A team of researchers from Yale University, the University of Texas at Dallas, and the National Institute for Materials Science in Tsukuba, Japan, has built an intelligent sensor that can simultaneously detect the intensity, polarization, and wavelength of light. To build their sensing device, the research team used twisted double bilayer graphene – two atomic layers of natural stacked carbon atoms that are given a slight rotational twist.
A team of researchers from Harvard University and MIT have described a new method for designing large-scale metasurfaces that uses techniques of machine intelligence to generate designs automatically. Metasurfaces use specifically designed and patterned nanostructures on a flat surface to focus, shape, and control light.
Scientists from the U.S. Department of Energy’s Lawrence Berkeley National Laboratory, Rice University, the University of Massachusetts-Amherst, Shenzhen University, and Tsinghua University have demonstrated an ultrathin silicon nanowire that conducts heat 150% more efficiently than conventional materials used in advanced chip technologies.

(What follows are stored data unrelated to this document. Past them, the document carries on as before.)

/-- `StWord` of R32: each flag and S in its bit of the layout (D9); the rest are 0. -/
def stWord (md : Mode) (fl : Flags) : Word :=
  let lay := Config.stLayout
  BitVec.ofNat 32 (2 ^ lay.z * fl.z.toNat + 2 ^ lay.n * fl.n.toNat + 2 ^ lay.v * fl.v.toNat + 2 ^ lay.c * fl.c.toNat
    + 2 ^ lay.fz * fl.fz.toNat + 2 ^ lay.fn * fl.fn.toNat + 2 ^ lay.finf * fl.finf.toNat + 2 ^ lay.fnnf * fl.fnnf.toNat
    + 2 ^ lay.fnan * fl.fnan.toNat + 2 ^ lay.fdn * fl.fdn.toNat + 2 ^ lay.s * (sFlag md).toNat)

/-- The ten flags that `SetSt` of R32 takes from a word, each from its bit of the layout (D9). -/
def flagsOfWord (w : Word) : Flags where
  z := w.getLsbD Config.stLayout.z
  n := w.getLsbD Config.stLayout.n
  v := w.getLsbD Config.stLayout.v
  c := w.getLsbD Config.stLayout.c
  fz := w.getLsbD Config.stLayout.fz
  fn := w.getLsbD Config.stLayout.fn
  finf := w.getLsbD Config.stLayout.finf
  fnnf := w.getLsbD Config.stLayout.fnnf
  fnan := w.getLsbD Config.stLayout.fnan
  fdn := w.getLsbD Config.stLayout.fdn

/-- `StWord(mode)` for the current mode. -/
def State.stWordNow (s : State) : Word := stWord s.mode s.flags

/-! ## Memory accesses -/

/-- `MemRead(a, 1)` (R53) under the translation `tr`: only memory that has been written can be read (R60, R42). -/
def State.readMemBy (tr : Word → Word) (s : State) (a : Word) : Result Word :=
  match kindAt s.memMap (tr a) with
  | none => .fault .absentAddress
  | some .device => .refused .deviceAccess
  | some .memory =>
    match s.mem.readWord (tr a) with
    | some v => .next v
    | none => .fault .unwrittenMemory

/-- `MemWrite(a, 1, v)` (R53) under the translation `tr`, by the instruction whose successor is at `s.pc` (R27): a store
to that address or the one after it is refused (R67). -/
def State.writeMemBy (tr : Word → Word) (s : State) (a v : Word) : Result State :=
  match kindAt s.memMap (tr a) with
  | none => .fault .absentAddress
  | some .device => .refused .deviceAccess
  | some .memory =>
    if a = s.pc ∨ a = s.pc + 1 then .refused .storeIntoNextWords
    else .next { s with mem := s.mem.writeWord (tr a) v, storesLast := a :: s.storesLast }

/-- `MemRead(a, 1)` under the machine's `TRANSLATE` (R53, R62). -/
def State.readMem (s : State) (a : Word) : Result Word := s.readMemBy Config.translate a

/-- `MemWrite(a, 1, v)` under the machine's `TRANSLATE` (R53, R62). -/
def State.writeMem (s : State) (a v : Word) : Result State := s.writeMemBy Config.translate a v

/-- The word of a 64-bit value that lies at the lower address (R55, D21). -/
def firstWord (d : Word64) : Word := if Config.f64HighFirst then hi32 d else lo32 d

/-- The word of a 64-bit value that lies at the higher address (R55, D21). -/
def secondWord (d : Word64) : Word := if Config.f64HighFirst then lo32 d else hi32 d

The device could enable smaller, faster, energy-efficient electronics.
Polymer scientists at the University of Massachusetts Amherst announced that they have solved a longstanding mystery surrounding a nanoscale structure, formed by collections of molecules, called a double-gyroid. This shape is one of the most desirable for materials scientists, but until now, a predictable understanding of how these shapes form has eluded researchers.